K. K. M. Lee $^{a}$, B. O'Neill, W. R. Panero $^{b}$, S-H. Shim $^{a}$, L. R. Benedetti $^{c}$ and R. Jeanloz $^{a}$
$^{a}$ Department of Earth and Planetary Science, University of California, Berkeley, 94720-4767, USA $^{b}$ Department of Geological Sciences, University of Michigan, Ann Arbor 48109, USA $^{c}$ CEA, Bruyeres-Le-Chatel, France 91680
High-resolution x-ray diffraction to 107 GPa on an undepleted natural peridotite -- of pyrolite composition and representative of the Earth's upper-mantle -- transforms to the assemblage $\sim$76 ($\pm$ 2)\% (Mg$_{0.88}$ Fe$^{2+}$$_{0.05}$ Fe$^{3+}$$_{0.01}$ Al$_{0.12}$ Si$_{0.94}$)O$_{3}$ orthorhombic perovskite by volume (at zero pressure), 17 ($\pm$ 2)\% (Mg$_{0.80}$ Fe$_{0.20}$)O magnesiow\"{u}stite and 7 ($\pm$ 1)\% CaSiO$_{3}$ perovskite at lower-mantle conditions.

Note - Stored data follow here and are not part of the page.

/-- Whether a capability counts as having a posted access of a context: a posted write (R173), a channel or a mailbox request
(R254, R257), or a deferred action (R241). -/
def pinned (s : State) (c : Nat) (k : Cap) : Bool :=
  let same (x : Cap) : Bool := sameObject x k
  (s.posted.any fun p => p.src == c && same p.cap)
    || (s.core (coreOf c)).chans.toList.any (fun ch => ch.state ≠ 0 && ch.pins.any same)
    || (s.core (coreOf c)).boxes.toList.any (fun b => match b with | some m => same m.kb || same m.kc | none => false)
    || (s.core (coreOf c)).served.any (fun b => same b.2.kb || same b.2.kc)
    || (s.ctx c).loft.defers.any (fun d => same d.cap)
    || (match s.launch? (s.ctx c).launch with
        | some l => l.releases.any fun r => r.1 == c && same r.2.cap
        | none => false)

/-- The name of a line of translated space in the fetch buffers, which hold what was translated when it was filled (R91, R303). -/
def lineName (asid va : Nat) : Nat := 2 ^ 64 + asid * 2 ^ 50 + va

/-- Whether a line of a fetch buffer is one of a code buffer: by location in SRAM, and for a buffer in translated space every line of translated
memory (log 14). -/
def lineOfBuffer (core : Nat) (k : Cap) (name : Nat) : Bool :=
  match place core k.base.toNat with
  | .sram loc => meets loc k.length.toNat name 64
  | _ => decide (2 ^ 64 ≤ name)

/-- The fetch-buffer lines of a code buffer are discarded (R173), with the fills of such lines that are under way. -/
def purgeLines (s : State) (core : Nat) (k : Cap) : State :=
  { s.modCore core fun x => { x with lines := x.lines.filter fun p => !lineOfBuffer core k p.1 } with
    work := s.work.filter fun w => match w with | .lineFill c l _ _ => !(c == core && lineOfBuffer core k l) | _ => true }

/-- A code capability leaves a core (R173). -/
def leavesCore (s : State) (core : Nat) (k : Cap) : State := if k.kind == 5 then purgeLines s core k else s

/-- A capability of a reserved kind is of no use (R28). -/
def knownKind (k : Cap) : Except FaultInfo Unit := need (k.kind.toNat < 8) (flt .capKind)

/-- A timed receive end (R312). -/
def timedReceive (s : State) (k : Cap) : Bool := k.kind == 4 && k.full && (s.ring (portOf k)).timed

/-- A receive end that arrives has a new holder, whose launch the ring's becomes (R55, R227, R231). -/
def ownRing (s : State) (k : Cap) (c : Nat) : State :=
  if k.kind == 4 && k.full then
    let r := s.ring (portOf k)
    s.setRing (portOf k) { r with owner := c, launch := (s.ctx c).launch }
  else s

/-- A region capability of which a private version exists (R189). -/
def regionBusy (s : State) (k : Cap) : Bool := k.kind == 1 && k.versioned && ((s.region (regionKey k)).priv).isSome

/-! Atomics (R181). -/

/-- The new value of an atomic (R181): integers wrap, floating point by RNE and by R66. -/
def AtomOp.apply (o : AtomOp) (t : ATy) (old src : Nat) : Nat :=
  let ty := t.ty
  let w := ty.width
  match o with
  | .swap | .cas => src % 2 ^ w
  | .add => if ty.isFp then fop2 ty .rne (Val.add .rne) old src else (old + src) % 2 ^ w
  | .and => (old % 2 ^ w) &&& (src % 2 ^ w)
  | .or => (old % 2 ^ w) ||| (src % 2 ^ w)
  | .xor => (old % 2 ^ w) ^^^ (src % 2 ^ w)
  | .max => if ty.isFp then fop2 ty .rne Val.max old src else if ty.int old < ty.int src then src % 2 ^ w else old % 2 ^ w
  | .min => if ty.isFp then fop2 ty .rne Val.min old src else if ty.int src < ty.int old then src % 2 ^ w else old % 2 ^ w

/-- Whether an atomic writes: acas compares bit patterns (R182). -/
def AtomOp.writes (o : AtomOp) (t : ATy) (old cmp : Nat) : Bool := o ≠ .cas || old == cmp % 2 ^ t.ty.width

/-! What one performance does at memory. -/

/-- The parts of an access that are performed together. -/
inductive Prim where
  | read (n : Nat)
  | readTag
  | readBoth
  | write (n v : Nat)
  | writeTag (t : BitVec 16)
  | writeBoth (v : Nat) (t : BitVec 16)
  | incr
  | rmw (o : AtomOp) (t : ATy) (src cmp : Nat)
  | put (k : Cap)
  | take (room : Bool)
  deriving DecidableEq, Repr

/-- Bytes that a part touches. -/
def Prim.bytes : Prim → Nat
  | .read n | .write n _ => n
  | .incr => 8
  | .rmw _ t _ _ => t.ty.width / 8
  | .put _ | .take _ => 16
  | .readTag | .readBoth | .writeTag _ | .writeBoth _ _ => 64

/-- The locations that a part names: bytes, a block's tag, or both. -/
def Prim.ranges (p : Prim) (loc : Nat) : List (Nat × Nat) :=
  match p with
  | .readTag | .writeTag _ => [(tagLoc loc, 64)]
  | .readBoth | .writeBoth _ _ => [(loc, 64), (tagLoc loc, 64)]
  | _ => [(loc, p.bytes)]

/-- Whether a part writes. -/
def Prim.writes : Prim → Bool
  | .read _ | .readTag | .readBoth => false
  | _ => true

/-- Whether a part would change a byte or the tag of its block (R164): an acas whose comparison fails does not (R182). -/
def Prim.changes (s : State) (loc : Nat) (p : Prim) : Bool :=
  match p with
  | .rmw o t _ cmp => o.writes t (s.readLe loc (t.ty.width / 8)) cmp
  | _ => p.writes

/-- What a part of an access by a context needs before it is performed: no stashed capability in a block that it changes (R164), and an undo
record of a block that it touches (R163); a capability slot is put and taken beside other slots of its block (R180). -/
def guardPrim (s : State) (c loc : Nat) (p : Prim) : Except FaultInfo (Option State) :=
  match p with
  | .put _ | .take _ => logBlock s c loc
  | _ =>
    if p.writes then do
      need (!(p.changes s loc && s.blockStashed loc)) (flt .capKind)
      logBlock s c loc
    else .ok (some s)

/-- What a part gives back: a number, a tag and a capability. -/
structure Got where
  data : Nat
  tag : BitVec 16
  cap : Cap

/-- Nothing comes back. -/
def Got.none : Got := { data := 0, tag := 0, cap := Cap.null }

/-- Performs a part at a location (R295). -/
def doPrim (s : State) (loc addr : Nat) (shared : Bool) (p : Prim) : Except FaultInfo (State × Got) :=
  match p with
  | .read n => do
    need (!unreadable s loc) (fltAt .poison 0 addr)
    .ok (s, { Got.none with data := s.readLe loc n })
  | .readTag => do
    need (!unreadable s loc) (fltAt .poison 0 addr)
    .ok (s, { Got.none with tag := if shared then 0 else s.tag loc })
  | .readBoth => do
    need (!unreadable s loc) (fltAt .poison 0 addr)
    .ok (s, { Got.none with data := s.readLe loc 64, tag := if shared then 0 else s.tag loc })
  | .write n v => do
    need (!withdrawn s loc) (fltAt .poison 0 addr)
    .ok (storeAt s loc n v, Got.none)
  | .writeTag t => do
    need (!withdrawn s loc) (fltAt .poison 0 addr)
    need (!shared || t == 0) (fltAt .capKind 0 addr)
    .ok (if shared then s else tagAt s loc t, Got.none)
  | .writeBoth v t => do
    need (!withdrawn s loc) (fltAt .poison 0 addr)
    need (!shared || t == 0) (fltAt .capKind 0 addr)
    .ok (blockAt s loc v (if shared then 0 else t), Got.none)
  | .incr => do
    need (!unreadable s loc) (fltAt .poison 0 addr)
    .ok (storeAt s loc 8 ((s.readLe loc 8 + 1) % 2 ^ 64), Got.none)
  | .rmw o t src cmp => do
    need (!unreadable s loc) (fltAt .poison 0 addr)
    let n := t.ty.width / 8
    let old := s.readLe loc n
    .ok (if o.writes t old cmp then storeAt s loc n (o.apply t old src) else s, { Got.none with data := old })
  | .put k => do
    need (!unreadable s loc) (fltAt .poison 0 addr)
    need (s.slot loc).isNull (flt .capKind)
    .ok (s.setSlot loc k, Got.none)
  | .take room => do
    need (!unreadable s loc) (fltAt .poison 0 addr)
    need (!(s.slot loc).isNull) (flt .capNull)
    need room (flt .capKind)
    .ok ((s.setSlot loc Cap.null).writeLe loc 16 0, { Got.none with cap := s.slot loc })

/-! Window packets (R390, R391, R398). -/

/-- The SRC field of a context or a channel (R390). -/
def srcField (core n : Nat) : BitVec 18 :=
  BitVec.ofNat 18 (barnX (barnOfCore core) * 2 ^ 13 + barnY (barnOfCore core) * 2 ^ 8 + core % 4 * 64 + n)
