-- ==== Sys2Proof/Machine/Atomic.lean ====
section
/-! DEFINITION. The returning atomics and the no-return reductions (R181 to R185). -/

namespace Sys2Proof.Machine

/-- The width of an atomic in bytes (R160). -/
def atomicBytes (t : ATy) : Nat := t.ty.width / 8

/-- A returning atomic (R182): refused in reproducible mode through an atomic fraction (R185). -/
def atomicForm (o : AtomOp) (t : ATy) (d : WReg) (m : MemOp) (sr : WReg) (rel : Bool) (s : State) : Out :=
  issue { repro := (s.k m.k).kind == 3, top := max (topOf [d, sr]) (topM m) } (fun s => do
    let off := offsetOf s m
    let _ ← accessSteps s (s.k m.k) Class.atomic off (atomicBytes t) (atomicBytes t)
    .ok (beginAccess s (.atomic o t (some d) (s.w sr) (s.w d) rel) (s.k m.k) off (atomicBytes t) false)) s

/-- A reduction (R182, R183): posted unless it carries acq; a floating-point sum is refused in reproducible mode through an atomic
fraction (R185). -/
def reduceForm (o : AtomOp) (t : ATy) (m : MemOp) (sr : WReg) (acq rel : Bool) (s : State) : Out :=
  issue { repro := (s.k m.k).kind == 3 && o == .add && t.isFp, top := max (topOf [sr]) (topM m) } (fun s => do
    let off := offsetOf s m
    let _ ← accessSteps s (s.k m.k) Class.atomic off (atomicBytes t) (atomicBytes t)
    .ok (beginAccess s (.atomic o t none (s.w sr) 0 rel) (s.k m.k) off (atomicBytes t) (!acq))) s

/-- aswap (R181). Its waiting orders it as acq does (R183, R299). -/
def execAswap (t : ATy) (d : WReg) (m : MemOp) (sr : WReg) (_acq rel : Bool) (s : State) : Out :=
  atomicForm .swap t d m sr rel s

/-- aadd (R181). Its waiting orders it as acq does (R183, R299). -/
def execAadd (t : ATy) (d : WReg) (m : MemOp) (sr : WReg) (_acq rel : Bool) (s : State) : Out :=
  atomicForm .add t d m sr rel s

/-- aand (R181). Its waiting orders it as acq does (R183, R299). -/
def execAand (t : ATy) (d : WReg) (m : MemOp) (sr : WReg) (_acq rel : Bool) (s : State) : Out :=
  atomicForm .and t d m sr rel s

/-- aor (R181). Its waiting orders it as acq does (R183, R299). -/
def execAor (t : ATy) (d : WReg) (m : MemOp) (sr : WReg) (_acq rel : Bool) (s : State) : Out :=
  atomicForm .or t d m sr rel s

/-- axor (R181). Its waiting orders it as acq does (R183, R299). -/
def execAxor (t : ATy) (d : WReg) (m : MemOp) (sr : WReg) (_acq rel : Bool) (s : State) : Out :=
  atomicForm .xor t d m sr rel s

/-- amax (R181). Its waiting orders it as acq does (R183, R299). -/
def execAmax (t : ATy) (d : WReg) (m : MemOp) (sr : WReg) (_acq rel : Bool) (s : State) : Out :=
  atomicForm .max t d m sr rel s

/-- amin (R181). Its waiting orders it as acq does (R183, R299). -/
def execAmin (t : ATy) (d : WReg) (m : MemOp) (sr : WReg) (_acq rel : Bool) (s : State) : Out :=
  atomicForm .min t d m sr rel s

/-- acas (R181). Its waiting orders it as acq does (R183, R299). -/
def execAcas (t : ATy) (d : WReg) (m : MemOp) (sr : WReg) (_acq rel : Bool) (s : State) : Out :=
  atomicForm .cas t d m sr rel s

/-- redadd (R181, R183). -/
def execRedadd (t : ATy) (m : MemOp) (sr : WReg) (acq rel : Bool) (s : State) : Out :=
  reduceForm .add t m sr acq rel s

/-- redand (R181, R183). -/
def execRedand (t : ATy) (m : MemOp) (sr : WReg) (acq rel : Bool) (s : State) : Out :=
  reduceForm .and t m sr acq rel s

/-- redor (R181, R183). -/
def execRedor (t : ATy) (m : MemOp) (sr : WReg) (acq rel : Bool) (s : State) : Out :=
  reduceForm .or t m sr acq rel s

/-- redxor (R181, R183). -/
def execRedxor (t : ATy) (m : MemOp) (sr : WReg) (acq rel : Bool) (s : State) : Out :=
  reduceForm .xor t m sr acq rel s

/-- redmax (R181, R183). -/
def execRedmax (t : ATy) (m : MemOp) (sr : WReg) (acq rel : Bool) (s : State) : Out :=
  reduceForm .max t m sr acq rel s

/-- redmin (R181, R183). -/
def execRedmin (t : ATy) (m : MemOp) (sr : WReg) (acq rel : Bool) (s : State) : Out :=
  reduceForm .min t m sr acq rel s

end Sys2Proof.Machine
end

The room-temperature bulk properties ($\rho$$_{0}$ = 4.13 ($\pm$ 0.02) g/cm$^{3}$, isothermal bulk modulus K$_{0T}$ = 247 ($\pm$ 21) GPa and pressure derivative K$_{0T}$' = 4.01 ($\pm$ 0.67)) of this high-pressure assemblage, together with a range of estimates of thermal properties of the constituent minerals, lead to quantitative predictions of density ($\pm$ 0.5\% uncertainty) and bulk modulus ($\pm$ 3\% uncertainty) for the high-pressure assemblage at lower-mantle pressures and temperatures. The values that we obtain are inconsistent with seismological constraints on the density, bulk modulus and temperature of the lower mantle. Therefore, we propose a lower mantle differing in composition (e.g., richer in iron) from current estimates for the upper mantle, implying some amount of segregation between the upper and lower mantle.